Importance of the V1 region of the B30.2 domain of ape and NWM TRIM5αs for retrovirus restriction. Structures of the chimeras (a and c) and the altered amino acids on the B30.2 domain (b and d) made in this study are shown on the left, while their restriction properties are shown on the right. (a) White and black boxes indicate chimpanzee and gorilla sequences, respectively. (b and d) The amino acid positions corresponding to the human and NWM TRIM5α proteins are indicated above the constructs. (c) White boxes indicate tamarin-derived sequences, while black boxes indicate marmoset-derived sequences. Restriction assays were scored as described in the legend to Fig. 2. Hsa, Homo sapiens; Ggo, Gorilla gorilla; Soe, Saguinus oedipus; Cgo, Callimico goeldii.

FIG. 4.

Importance of the V2 region of the B30.2 domain of orangutan TRIM5α for HIV-1 and SIVmac restriction. Structures of the B30.2 domain mutants are shown on the left, while the restriction properties of the variants on HIV-1, SIVmac, and N-MLV are shown on the right.
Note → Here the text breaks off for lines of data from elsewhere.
-- ==== Sys2Proof/Machine/Regs.lean ====
section
/-!
DEFINITION. Machine/Regs.lean: the fields of every register of PF0 BAR0, each where its field table places it
(the block chapters of spec/, and Table 19.2 for the offsets). `X.F` is field F of register X; for an array of
registers the indices are arguments, in the order of the register's name. `X.addr` is the register's byte offset.
`INT_VF_VIEWf` takes f - 1.
-/

namespace Sys2Proof.Machine

/-! ### GLB (chapter 19) -/

def GLB_ID.addr : Nat := 0x0
def GLB_ID.STEP : Field := ⟨GLB_ID.addr, 0, 16⟩
def GLB_ID.DEVICE : Field := ⟨GLB_ID.addr, 16, 16⟩
def GLB_BADWR.addr : Nat := 0x4
def GLB_BADWR.COUNT : Field := ⟨GLB_BADWR.addr, 0, 32⟩
def GLB_BADWR_INFO.addr : Nat := 0x8
def GLB_BADWR_INFO.OFFSET : Field := ⟨GLB_BADWR_INFO.addr, 0, 22⟩
def GLB_BADWR_INFO.SRC : Field := ⟨GLB_BADWR_INFO.addr, 22, 2⟩
def GLB_BADWR_INFO.FN : Field := ⟨GLB_BADWR_INFO.addr, 24, 4⟩
def GLB_DIE_ID_LO.addr : Nat := 0xC
def GLB_DIE_ID_LO.ID : Field := ⟨GLB_DIE_ID_LO.addr, 0, 32⟩
def GLB_DIE_ID_HI.addr : Nat := 0x10
def GLB_DIE_ID_HI.ID : Field := ⟨GLB_DIE_ID_HI.addr, 0, 32⟩
def GLB_SCRATCH.addr : Nat := 0x14
def GLB_SCRATCH.DATA : Field := ⟨GLB_SCRATCH.addr, 0, 32⟩

/-! ### CLK (chapter 02) -/

def CLK_CTRL.addr : Nat := 0x4000
def CLK_CTRL.REFOUT_EN : Field := ⟨CLK_CTRL.addr, 0, 1⟩
def CLK_CTRL.MCLK_A_EN : Field := ⟨CLK_CTRL.addr, 1, 1⟩
def CLK_CTRL.MCLK_B_EN : Field := ⟨CLK_CTRL.addr, 2, 1⟩
def CLK_STATUS.addr : Nat := 0x4004
def CLK_STATUS.PLL_LOCK : Field := ⟨CLK_STATUS.addr, 0, 1⟩
def CLK_STATUS.XREF_LOST : Field := ⟨CLK_STATUS.addr, 1, 1⟩
def CLK_STATUS.HELD : Field := ⟨CLK_STATUS.addr, 2, 1⟩
def CLK_STATUS.RELOCKING : Field := ⟨CLK_STATUS.addr, 3, 1⟩
def CLK_STATUS.LANE_LOCK : Field := ⟨CLK_STATUS.addr, 4, 4⟩
def CLK_STATUS.PEG_LANE_LOCK : Field := ⟨CLK_STATUS.addr, 8, 1⟩
def CLK_STATUS.LSH_LANE_LOCK : Field := ⟨CLK_STATUS.addr, 9, 1⟩
def CLK_STATUS.REFOUT_ON : Field := ⟨CLK_STATUS.addr, 10, 1⟩
def CLK_STATUS.MCLK_LOCK : Field := ⟨CLK_STATUS.addr, 11, 2⟩
def CLK_EVENT.addr : Nat := 0x4008
def CLK_EVENT.XREF_LOSS : Field := ⟨CLK_EVENT.addr, 0, 1⟩
def CLK_EVENT.XREF_BACK : Field := ⟨CLK_EVENT.addr, 1, 1⟩
def CLK_EVENT.HELD_BOUND : Field := ⟨CLK_EVENT.addr, 2, 1⟩
def CLK_EVENT.LANE_UNLOCK : Field := ⟨CLK_EVENT.addr, 3, 1⟩
def CLK_XMON_CFG.addr : Nat := 0x400C
def CLK_XMON_CFG.LOSS_US : Field := ⟨CLK_XMON_CFG.addr, 0, 8⟩
def CLK_XMON_CFG.RETURN_RND : Field := ⟨CLK_XMON_CFG.addr, 8, 8⟩
def CLK_XMON_CFG.SLEW_PPR : Field := ⟨CLK_XMON_CFG.addr, 16, 4⟩
def CLK_MCLK_A_NUM.addr : Nat := 0x4020
def CLK_MCLK_A_NUM.NUM : Field := ⟨CLK_MCLK_A_NUM.addr, 0, 16⟩
def CLK_MCLK_A_DEN.addr : Nat := 0x4024
def CLK_MCLK_A_DEN.DEN : Field := ⟨CLK_MCLK_A_DEN.addr, 0, 24⟩
def CLK_MCLK_B_NUM.addr : Nat := 0x4028
def CLK_MCLK_B_NUM.NUM : Field := ⟨CLK_MCLK_B_NUM.addr, 0, 16⟩
def CLK_MCLK_B_DEN.addr : Nat := 0x402C
def CLK_MCLK_B_DEN.DEN : Field := ⟨CLK_MCLK_B_DEN.addr, 0, 24⟩

/-! ### HRT (chapter 02) -/

def HRT_CTRL.addr : Nat := 0x8000
def HRT_CTRL.SRC : Field := ⟨HRT_CTRL.addr, 0, 2⟩
def HRT_CTRL.HOST_LOCK : Field := ⟨HRT_CTRL.addr, 2, 1⟩
def HRT_CTRL.LOAD : Field := ⟨HRT_CTRL.addr, 3, 1⟩
def HRT_CTRL.FAULT_CLR : Field := ⟨HRT_CTRL.addr, 4, 1⟩
def HRT_STATUS.addr : Nat := 0x8004
def HRT_STATUS.STATE : Field := ⟨HRT_STATUS.addr, 0, 3⟩
def HRT_STATUS.VALID : Field := ⟨HRT_STATUS.addr, 3, 1⟩
def HRT_STATUS.TRACEABLE : Field := ⟨HRT_STATUS.addr, 4, 1⟩
def HRT_STATUS.XREF_LOST : Field := ⟨HRT_STATUS.addr, 5, 1⟩
def HRT_STATUS.SLEWING : Field := ⟨HRT_STATUS.addr, 6, 1⟩
def HRT_STATUS.LOAD_PENDING : Field := ⟨HRT_STATUS.addr, 7, 1⟩
def HRT_STATUS.ADJ_PENDING : Field := ⟨HRT_STATUS.addr, 8, 1⟩
def HRT_STATUS.RATE_CLAMPED : Field := ⟨HRT_STATUS.addr, 9, 1⟩
def HRT_EVENT.addr : Nat := 0x8008
def HRT_EVENT.STATE_CHG : Field := ⟨HRT_EVENT.addr, 0, 1⟩
def HRT_EVENT.HEARTH_FAULT : Field := ⟨HRT_EVENT.addr, 1, 1⟩
def HRT_EVENT.VOTE_FIX : Field := ⟨HRT_EVENT.addr, 2, 1⟩
def HRT_EVENT.STEPPED : Field := ⟨HRT_EVENT.addr, 3, 1⟩
def HRT_EVENT.HOLD_EXPIRED : Field := ⟨HRT_EVENT.addr, 4, 1⟩
def HRT_EVENT.SRC_CONFLICT : Field := ⟨HRT_EVENT.addr, 5, 1⟩
def HRT_EVENT.RATE_CLAMP : Field := ⟨HRT_EVENT.addr, 6, 1⟩
def HRT_EVENT.ERA_WRAP : Field := ⟨HRT_EVENT.addr, 7, 1⟩
def HRT_EVENT.PPS_MISS : Field := ⟨HRT_EVENT.addr, 8, 1⟩
def HRT_EVENT.SLEW_DONE : Field := ⟨HRT_EVENT.addr, 9, 1⟩
def HRT_EVENT.HOST_WDOG : Field := ⟨HRT_EVENT.addr, 10, 1⟩
def HRT_NOW_LO.addr : Nat := 0x8010
def HRT_NOW_LO.NOW : Field := ⟨HRT_NOW_LO.addr, 0, 32⟩
def HRT_NOW_HI.addr : Nat := 0x8014
def HRT_NOW_HI.NOW : Field := ⟨HRT_NOW_HI.addr, 0, 32⟩
def HRT_RATE.addr : Nat := 0x8018
def HRT_RATE.RATE : Field := ⟨HRT_RATE.addr, 0, 32⟩
def HRT_ADJ_LO.addr : Nat := 0x8020
def HRT_ADJ_LO.ADJ : Field := ⟨HRT_ADJ_LO.addr, 0, 32⟩
def HRT_ADJ_HI.addr : Nat := 0x8024
def HRT_ADJ_HI.ADJ : Field := ⟨HRT_ADJ_HI.addr, 0, 16⟩
def HRT_ADJ_CTRL.addr : Nat := 0x8028
def HRT_ADJ_CTRL.GO : Field := ⟨HRT_ADJ_CTRL.addr, 0, 1⟩
def HRT_ADJ_CTRL.MODE : Field := ⟨HRT_ADJ_CTRL.addr, 1, 1⟩
def HRT_ADJ_CTRL.SLEW_PPM : Field := ⟨HRT_ADJ_CTRL.addr, 2, 9⟩
def HRT_SLEW_LEFT_LO.addr : Nat := 0x802C
def HRT_SLEW_LEFT_LO.LEFT : Field := ⟨HRT_SLEW_LEFT_LO.addr, 0, 32⟩
def HRT_SLEW_LEFT_HI.addr : Nat := 0x8030
def HRT_SLEW_LEFT_HI.LEFT : Field := ⟨HRT_SLEW_LEFT_HI.addr, 0, 16⟩
def HRT_LOAD_LO.addr : Nat := 0x8038
def HRT_LOAD_LO.LOAD : Field := ⟨HRT_LOAD_LO.addr, 0, 32⟩
def HRT_LOAD_HI.addr : Nat := 0x803C
def HRT_LOAD_HI.LOAD : Field := ⟨HRT_LOAD_HI.addr, 0, 32⟩
def HRT_ERA.addr : Nat := 0x8040
def HRT_ERA.ERA : Field := ⟨HRT_ERA.addr, 0, 4⟩
def HRT_VOTE_CNT.addr : Nat := 0x8044
def HRT_VOTE_CNT.FIX_A : Field := ⟨HRT_VOTE_CNT.addr, 0, 8⟩
def HRT_VOTE_CNT.FIX_B : Field := ⟨HRT_VOTE_CNT.addr, 8, 8⟩
def HRT_VOTE_CNT.FIX_C : Field := ⟨HRT_VOTE_CNT.addr, 16, 8⟩
def HRT_VOTE_CNT.NOMAJ : Field := ⟨HRT_VOTE_CNT.addr, 24, 8⟩
def HRT_HOST_WDOG.addr : Nat := 0x8048
def HRT_HOST_WDOG.FRAMES : Field := ⟨HRT_HOST_WDOG.addr, 0, 16⟩
def HRT_HOLD_LIMIT.addr : Nat := 0x804C
def HRT_HOLD_LIMIT.FRAMES : Field := ⟨HRT_HOLD_LIMIT.addr, 0, 32⟩
def HRT_PPS_IN_CFG.addr : Nat := 0x8050
def HRT_PPS_IN_CFG.EN : Field := ⟨HRT_PPS_IN_CFG.addr, 0, 1⟩
def HRT_PPS_IN_CFG.EDGE : Field := ⟨HRT_PPS_IN_CFG.addr, 1, 1⟩
def HRT_PPS_IN_CFG.MISS : Field := ⟨HRT_PPS_IN_CFG.addr, 4, 4⟩
def HRT_PPS_IN_CFG.COMP : Field := ⟨HRT_PPS_IN_CFG.addr, 16, 16⟩
def HRT_PPS_CAP_LO.addr : Nat := 0x8054
def HRT_PPS_CAP_LO.CAP : Field := ⟨HRT_PPS_CAP_LO.addr, 0, 32⟩
def HRT_PPS_CAP_HI.addr : Nat := 0x8058
def HRT_PPS_CAP_HI.CAP : Field := ⟨HRT_PPS_CAP_HI.addr, 0, 32⟩
def HRT_PPS_SERVO.addr : Nat := 0x805C
def HRT_PPS_SERVO.PG : Field := ⟨HRT_PPS_SERVO.addr, 0, 4⟩
def HRT_PPS_SERVO.FG : Field := ⟨HRT_PPS_SERVO.addr, 4, 4⟩
def HRT_PPS_SERVO.JUMP_MT : Field := ⟨HRT_PPS_SERVO.addr, 8, 20⟩
def HRT_PPS_LOCKWIN.addr : Nat := 0x8060
def HRT_PPS_LOCKWIN.WIN : Field := ⟨HRT_PPS_LOCKWIN.addr, 0, 20⟩
def HRT_PPS_ERR.addr : Nat := 0x8064
def HRT_PPS_ERR.E : Field := ⟨HRT_PPS_ERR.addr, 0, 32⟩
def HRT_PPS_OUT_CFG.addr : Nat := 0x8068
def HRT_PPS_OUT_CFG.EN : Field := ⟨HRT_PPS_OUT_CFG.addr, 0, 1⟩
def HRT_PPS_OUT_CFG.POL : Field := ⟨HRT_PPS_OUT_CFG.addr, 1, 1⟩
def HRT_PPS_OUT_CFG.WIDTH_FR : Field := ⟨HRT_PPS_OUT_CFG.addr, 2, 12⟩
def HRT_PPS_OUT_COMP.addr : Nat := 0x806C
def HRT_PPS_OUT_COMP.COMP : Field := ⟨HRT_PPS_OUT_COMP.addr, 0, 32⟩
def HRT_FSYNC_CFG.addr : Nat := 0x8070
def HRT_FSYNC_CFG.EN : Field := ⟨HRT_FSYNC_CFG.addr, 0, 1⟩
def HRT_FSYNC_CFG.POL : Field := ⟨HRT_FSYNC_CFG.addr, 1, 1⟩
def HRT_FSYNC_CFG.WIDTH_CLK : Field := ⟨HRT_FSYNC_CFG.addr, 2, 12⟩
def HRT_SNAP_CTRL.addr : Nat := 0x8074
def HRT_SNAP_CTRL.TAKE : Field := ⟨HRT_SNAP_CTRL.addr, 0, 1⟩
def HRT_SNAP_LO.addr : Nat := 0x8078
def HRT_SNAP_LO.SNAP : Field := ⟨HRT_SNAP_LO.addr, 0, 32⟩
def HRT_SNAP_HI.addr : Nat := 0x807C
def HRT_SNAP_HI.SNAP : Field := ⟨HRT_SNAP_HI.addr, 0, 32⟩
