-- ==== Sys2Proof/Machine/CmpBase.lean ====
section
/-!
DEFINITION. Machine/CmpBase.lean: contexts of the compression engine and what a Kennel does to them
(spec/16_compression_engine.md, R334, R335, R342).
-/

namespace Sys2Proof.Machine

/-- Change the engine. -/
def Dev.cmpMod (d : Dev) (f : Cmp → Cmp) : Dev := { d with cmp := f d.cmp }

/-- Context k. -/
def Dev.cx (d : Dev) (k : Nat) : CmpCtx := d.cmp.ctx.getD k {}

/-- Show the context states (CMP_CTX_STATE) and the running job (CMP_STATUS). -/
def cmpSync (d : Dev) : Dev :=
  let d := d.wr CMP_CTX_STATE.STATE (((List.range 16).map fun k => (d.cx k).st * 4 ^ k).foldl (· + ·) 0)
  match d.cmp.job with
  | some j => ((d.wrB CMP_STATUS.BUSY true).wr CMP_STATUS.CUR_CTX (j.ring - 384)).wr CMP_STATUS.CUR_FN j.fn
  | none => ((d.wrB CMP_STATUS.BUSY false).wr CMP_STATUS.CUR_CTX 0).wr CMP_STATUS.CUR_FN 0

/-- Set context k. -/
def setCx (k : Nat) (c : CmpCtx) (d : Dev) : Dev :=
  cmpSync (d.cmpMod fun m => { m with ctx := m.ctx.set k c })

/-- Empty the contexts that sel names, for a Kennel or a tier step; CTX_LOST when one held a stream. -/
def cmpEmpty (sel : Nat → Bool) (d : Dev) : Dev :=
  let lost := (List.range 16).any fun k => sel k && (d.cx k).st != 0
  let d := d.cmpMod fun m => { m with ctx := ((List.range 16).zip m.ctx).map fun (k, c) => if sel k then {} else c }
  cmpSync (d.evIf lost CMP_EVENT.CTX_LOST)

/-- The running job's ring is one that mine names. -/
def Dev.cmpDraining (d : Dev) (mine : Nat → Bool) : Bool :=
  match d.cmp.job with
  | some j => mine j.ring
  | none => false

/-- The cause of highest row of Table 16.3. -/
def worse (a : Option Nat) (b : Nat) : Nat := match a with
  | some x => min x b
  | none => b

/-- The running job must stop at its next boundary. -/
def cmpStopCause (c : Nat) (d : Dev) : Dev :=
  d.cmpMod fun m => { m with job := m.job.map fun j => { j with stop := some (worse j.stop c) } }

/-- The Kennel takes the rings that mine names: their contexts empty, that of a running job at its boundary (R342). -/
def cmpKennel (mine : Nat → Bool) (d : Dev) : Dev :=
  let busy (k : Nat) : Bool := match d.cmp.job with
    | some j => j.ring == 384 + k
    | none => false
  let d := if d.cmpDraining mine then cmpStopCause 0 d else d
  cmpEmpty (fun k => mine (384 + k) && !busy k) d

end Sys2Proof.Machine
end

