-- ==== Sys2Proof/Machine/PmcOps.lean ====
section
/-!
DEFINITION. Machine/PmcOps.lean: packet memory, admission and background work
(spec/10_packet_memory_and_admission.md, R216 to R232).
-/

namespace Sys2Proof.Machine

/-- Channel n. -/
def Dev.ch (d : Dev) (n : Nat) : Chan := d.chan.getD n {}

/-- Change channel n. -/
def Dev.chMod (d : Dev) (n : Nat) (g : Chan → Chan) : Dev := { d with chan := d.chan.modify n g }

/-- Change packet memory's internals. -/
def Dev.pmMod (d : Dev) (g : Pmem → Pmem) : Dev := { d with pm := g d.pm }

/-! ### Cells (R216) -/

/-- Cells of packet memory. -/
def cellCount : Nat := 131072

/-- Cells that L bytes take (R216). -/
def cellsFor (l : Nat) : Nat := (l + 255) / 256

/-- The frame of a wire. -/
def wireFrm : Option Wire → List Frm
  | some w => [w.frm]
  | none => []

/-- Every frame copy held in packet memory. -/
def Dev.held (d : Dev) : List Frm :=
  (d.chan.flatMap fun c => c.queues.flatMap id ++ c.expq ++ wireFrm c.cur ++ wireFrm c.pre) ++
  (d.host.rings.flatMap fun r => r.2.rxq.map (·.frm)) ++ (d.peg.flowq.map (·.2))

/-- The cells of frames in reassembly (R160). -/
def Dev.asmCells (d : Dev) : List Nat :=
  d.chan.flatMap fun c => match c.asm with
    | some a => a.cells
    | none => []

/-- One copy of each frame held. -/
def Dev.frames (d : Dev) : List Frm :=
  d.held.foldl (fun a x => if a.any (fun y => y.id == x.id) then a else a ++ [x]) []

/-- What the Kennel purge has not yet freed (R120). -/
def Dev.purging (d : Dev) : List Purge := d.pm.purge.filter fun p => decide (d.hearth.clk < p.clk)

/-- The cells held by frames, whole or in reassembly, by messages that wait for their ring (R252), or not yet freed by a purge. -/
def Dev.cellsHeld (d : Dev) : List Nat :=
  d.frames.flatMap (·.cells) ++ d.asmCells ++ d.peg.inbox.flatMap (·.cells) ++ d.purging.map (·.cell)

/-- The n lowest cells that no frame holds and that are not retired, searched among the first `fuel` cells from k. -/
def pickCells (used : List Nat) : Nat → Nat → Nat → List Nat
  | 0, _, _ => []
  | fuel + 1, k, n =>
    if n = 0 ∨ cellCount ≤ k then []
    else if used.contains k then pickCells used fuel (k + 1) n
    else k :: pickCells used fuel (k + 1) (n - 1)

/-- Cells for a frame of L bytes that holds some already, if enough are free (R159 check 8, R160). The free-list order is the
model's choice. -/
def Dev.allocMore (d : Dev) (have_ : List Nat) (l : Nat) : Option (List Nat) :=
  let used := d.cellsHeld ++ d.pm.retired ++ have_
  let n := cellsFor l - have_.length
  let cs := pickCells used (used.length + n) 0 n
  if cs.length = n then some (have_ ++ cs) else none

/-- Cells for a frame of L bytes. -/
def Dev.alloc (d : Dev) (l : Nat) : Option (List Nat) := d.allocMore [] l

/-- Cells are written whole: what stood in them is gone, errors too (R216). -/
def writeCells (cs : List Nat) (d : Dev) : Dev :=
  d.pmMod fun p => { p with upsets := p.upsets.filter fun u => !(u.buf == .frame && cs.contains u.cell) }

/-- Cells held by best-effort frames (R227). -/
def Dev.beCells (d : Dev) : Nat :=
  ((d.frames.filter fun x => !x.guar).map fun x => x.cells.length).foldl (· + ·) 0 + (d.purging.filter (·.be)).length

/-- A worn cell that no frame holds is retired, or stays in use beyond 64 (R386). -/
def retireCell (k : Nat) (d : Dev) : Dev :=
  let d := d.pmMod fun p => { p with worn := p.worn.filter (· != k) }
  if d.pm.retired.length < 64 then
    let d := d.pmMod fun p => { p with retired := p.retired ++ [k] }
    ((d.wr SHD_RETIRED.COUNT d.pm.retired.length).wr SHD_RETIRED.LAST k).ev SHD_EVENT.RETIRE
  else d.wrB SHD_RETIRED.OVER true

/-- Retire the worn cells that are free (R386). -/
def retireWorn (d : Dev) : Dev :=
  if d.on SHD_CTRL.RETIRE_EN && !d.pm.worn.isEmpty then
    let held := d.cellsHeld
    (d.pm.worn.filter fun k => !held.contains k).foldl (fun d k => retireCell k d) d
  else d

/-- Publish the cell counts; freed cells lose their poison (R218) and worn ones are retired (R386); the best-effort
watermark (R228). -/
def pmemSync (d : Dev) : Dev :=
  let d := retireWorn (d.pmMod fun p => { p with
    purge := d.purging
    bgLeft := p.bgLeft - 8 * (p.purge.length - d.purging.length) })
  let held := d.cellsHeld
  let be := d.beCells
  let d := d.wr PMC_FREE_CELLS.CELLS (cellCount - d.pm.retired.length - held.length)
  let d := d.wr PMC_BE_CELLS.CELLS be
  let d := d.pmMod fun p => { p with
    poison := p.poison.filter fun k => held.contains k
    upsets := p.upsets.filter fun u => !(u.buf == .frame && p.poison.contains u.cell && !held.contains u.cell)
    eccSeen := p.eccSeen.filter fun i => d.frames.any fun x => x.id == i
    sentIds := p.sentIds.filter fun i => d.frames.any fun x => x.id == i }
  if !d.pm.beXoff && decide (d.rd PMC_BE_WM.HI * 8 ≤ be) then
    (d.ev PMC_EVENT.BE_XOFF).pmMod fun p => { p with beXoff := true }
  else if d.pm.beXoff && decide (be ≤ d.rd PMC_BE_WM.LO * 8) then d.pmMod fun p => { p with beXoff := false }
  else d
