-- ==== Sys2Proof/Machine/RingOps.lean ====
section
/-!
DEFINITION. Machine/RingOps.lean: descriptor rings, doorbells, fetch, write-back, messages and the receive side of host
rings (spec/06_descriptor_rings_and_dma.md, R126 to R144, R150).
-/

namespace Sys2Proof.Machine

/-! ### Descriptors -/

/-- Dword k of a descriptor. -/
def Desc.dw (x : Desc) (k : Nat) : Nat := x.w.getD k 0

/-- Set bits lo to lo + n - 1 of dword k. -/
def Desc.put (x : Desc) (k lo n v : Nat) : Desc := { x with w := x.w.set k (setBits (x.dw k) lo n v) }

/-- The buffer address (dwords 0 and 1). -/
def Desc.addr (x : Desc) : Nat := x.dw 0 + x.dw 1 * 2 ^ 32

/-- Finish a descriptor with a status code (Table 6.2): its write-back fields are written whole, 0 where there is nothing to
say (R133). `ch` is the egress channel of a TX descriptor (Table 6.3). -/
def Desc.finish (status ch : Nat) (x : Desc) : Desc :=
  { x with w := [x.dw 0, x.dw 1, x.dw 2, x.dw 3, 0, 0, status + ch * 2 ^ 8, x.dw 7], begun := true, done := true }

/-- Descriptors that a ring of SIZE holds (R126). -/
def ringLen (size : Nat) : Nat := 2 ^ (6 + size)

/-- The host address of the descriptor for count c (R126). -/
def Ring.at (r : Ring) (c : Nat) : Nat := r.base + c % ringLen r.size * 32

/-- The first dword that hardware writes back (Tables 6.3 to 6.8): 3 for receive formats, else 4. -/
def wbFirst (kind : Nat) (dir : Bool) : Nat := if kind = 1 ∨ (kind = 5 ∧ dir) then 3 else 4

/-- Little-endian bytes of dwords a to b - 1. -/
def Desc.bytes (x : Desc) (a b : Nat) : Bytes := (List.range (b - a)).flatMap fun i => leBytes 4 (x.dw (a + i))

/-- A write to the memory of function f: suppressed in the Kennel (R119), and not issued while the function issues no request
(R125). -/
def hostWrite (f addr : Nat) (bs : Bytes) (relaxed : Bool) (d : Dev) : Dev :=
  if d.fnLive f then d.emit (.hostWrite f addr bs (relaxed && (d.fn f).relax)) else d

/-- The pieces of len bytes at addr: (address, offset, length), of at most mx bytes, none crossing 4 KiB (Table 5.1, R151). -/
def reqChunks (mx : Nat) : Nat → Nat → Nat → Nat → List (Nat × Nat × Nat)
  | 0, _, _, _ => []
  | fuel + 1, addr, off, len =>
    if len = 0 then []
    else
      let n := min len (min mx (4096 - addr % 4096))
      (addr, off, n) :: reqChunks mx fuel (addr + n) (off + n) (len - n)

/-- A payload write of function f, in pieces of at most Max Payload Size (Table 5.1). -/
def payWrite (f addr : Nat) (bs : Bytes) (relaxed : Bool) (d : Dev) : Dev :=
  (reqChunks (max 1 (min (d.fn f).mps 512)) (bs.length + 1) addr 0 bs.length).foldl
    (fun d (a, o, n) => hostWrite f a (slice bs o n) relaxed d) d

/-- The request source of a ring's reads, or of its writes, where that source paces it (Table 6.10). -/
def paceSource (write : Bool) (r : Nat) : Option Nat :=
  match ringKind r with
  | 4 => some (if write then 0x13 else 0x12)
  | 5 => some (if write then 0x15 else 0x14)
  | _ => none

/-- An enabled line in force serves a source (R150, R151). -/
def Dev.prqFor (d : Dev) (src : Nat) : Bool := d.host.prqMap.any fun m => bits m 0 6 == src && bit m 9

/-- The reads, or the writes, of ring r are paced by a request line (R151). -/
def Dev.paced (d : Dev) (write : Bool) (r : Nat) : Bool :=
  match paceSource write r with
  | some s => d.prqFor s
  | none => false

/-- A payload write for ring r: it waits while its function issues no request (R125) or a line paces it (R151), and behind
earlier writes of its ring. -/
def hostOut (r f addr : Nat) (bs : Bytes) (d : Dev) : Dev :=
  if d.fnState f = 1 ∧ !bs.isEmpty ∧ (!d.fnLive f ∨ d.paced true r ∨ d.host.outq.any fun w => w.ring == r) then
    d.hostMod fun h => { h with outq := h.outq ++ [{ ring := r, fn := f, addr := addr, bs := bs }] }
  else payWrite f addr bs true d

/-- Writes of ring r wait. -/
def Dev.outWaits (d : Dev) (r : Nat) : Bool := d.host.outq.any fun w => w.ring == r

/-! ### Messages (R135) -/

/-- The coalescing gap in mt. -/
def Ring.gap (r : Ring) : Nat := r.coal * 2048 * 16

/-- A message of ring r falls due (R135). -/
def ringMsg (r : Nat) (d : Dev) : Dev :=
  let x := d.ring r
  match d.ringFn r with
  | none => d
  | some f =>
    match x.msgAt with
    | some t =>
      if x.coal ≠ 0 ∧ d.nowExt < t + x.gap then d.setRing r { x with msgWait := true }
      else msixSend f x.vec (d.setRing r { x with msgAt := some d.nowExt, msgWait := false })
    | none => msixSend f x.vec (d.setRing r { x with msgAt := some d.nowExt, msgWait := false })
The amino acid positions corresponding to the orangutan TRIM5α protein are indicated above the constructs. Restriction assays were scored as described in the legend to Fig. 2. Ppy, Pongo pygemateus.

FIG. 5.

Importance of the V3 region of NWM B30.2 domain for retrovirus restriction. Schematic representations of the chimeras between chimpanzee and Goeldi's marmoset (a) and of their variants with an insertion and point mutations (b) are presented on the left, while their ability to restrict HIV-1, SIVmac, and N-MLV is shown on the right. (a) Chimpanzee sequences are represented by black boxes, whereas those of marmoset are represented by white boxes. (b) A dot indicates that the amino acid is identical to that in the chimpanzee exon8 sequence, and a dash indicates an amino acid deletion. The amino acid positions corresponding to the chimpanzee TRIM5α protein are indicated above the constructs. Restriction assays were scored as described in the legend to Fig. 2. Ptr, Pan troglodytes; Cgo, Callimico goeldii.

FIG. 6.

Protein expression levels of the MC chimera and the Cgo-V3 mutant. Expression levels in extracts of control cells and cells transduced with vectors encoding huTRIM5, chimera MC, and mutant Cgo-V3 were examined by Western blotting using sera specific for TRIM5α (top) and α-tubulin (bottom). The arrow indicates the TRIM5-specific band. Cgo, Callmico goeldii.

FIG. 7.

Model for the structure of the B30.2 domain of primate TRIM5α based on the molecular structure of other SPRY and PRYSPRY domains reported previously (61). (a) Ribbon model showing β-sheets. (b) Filled model showing a potential binding surface. Red, green, and blue colors indicate the V1, V2, and V3 regions, respectively. Amino acids that were found to be important for retrovirus restriction are highlighted.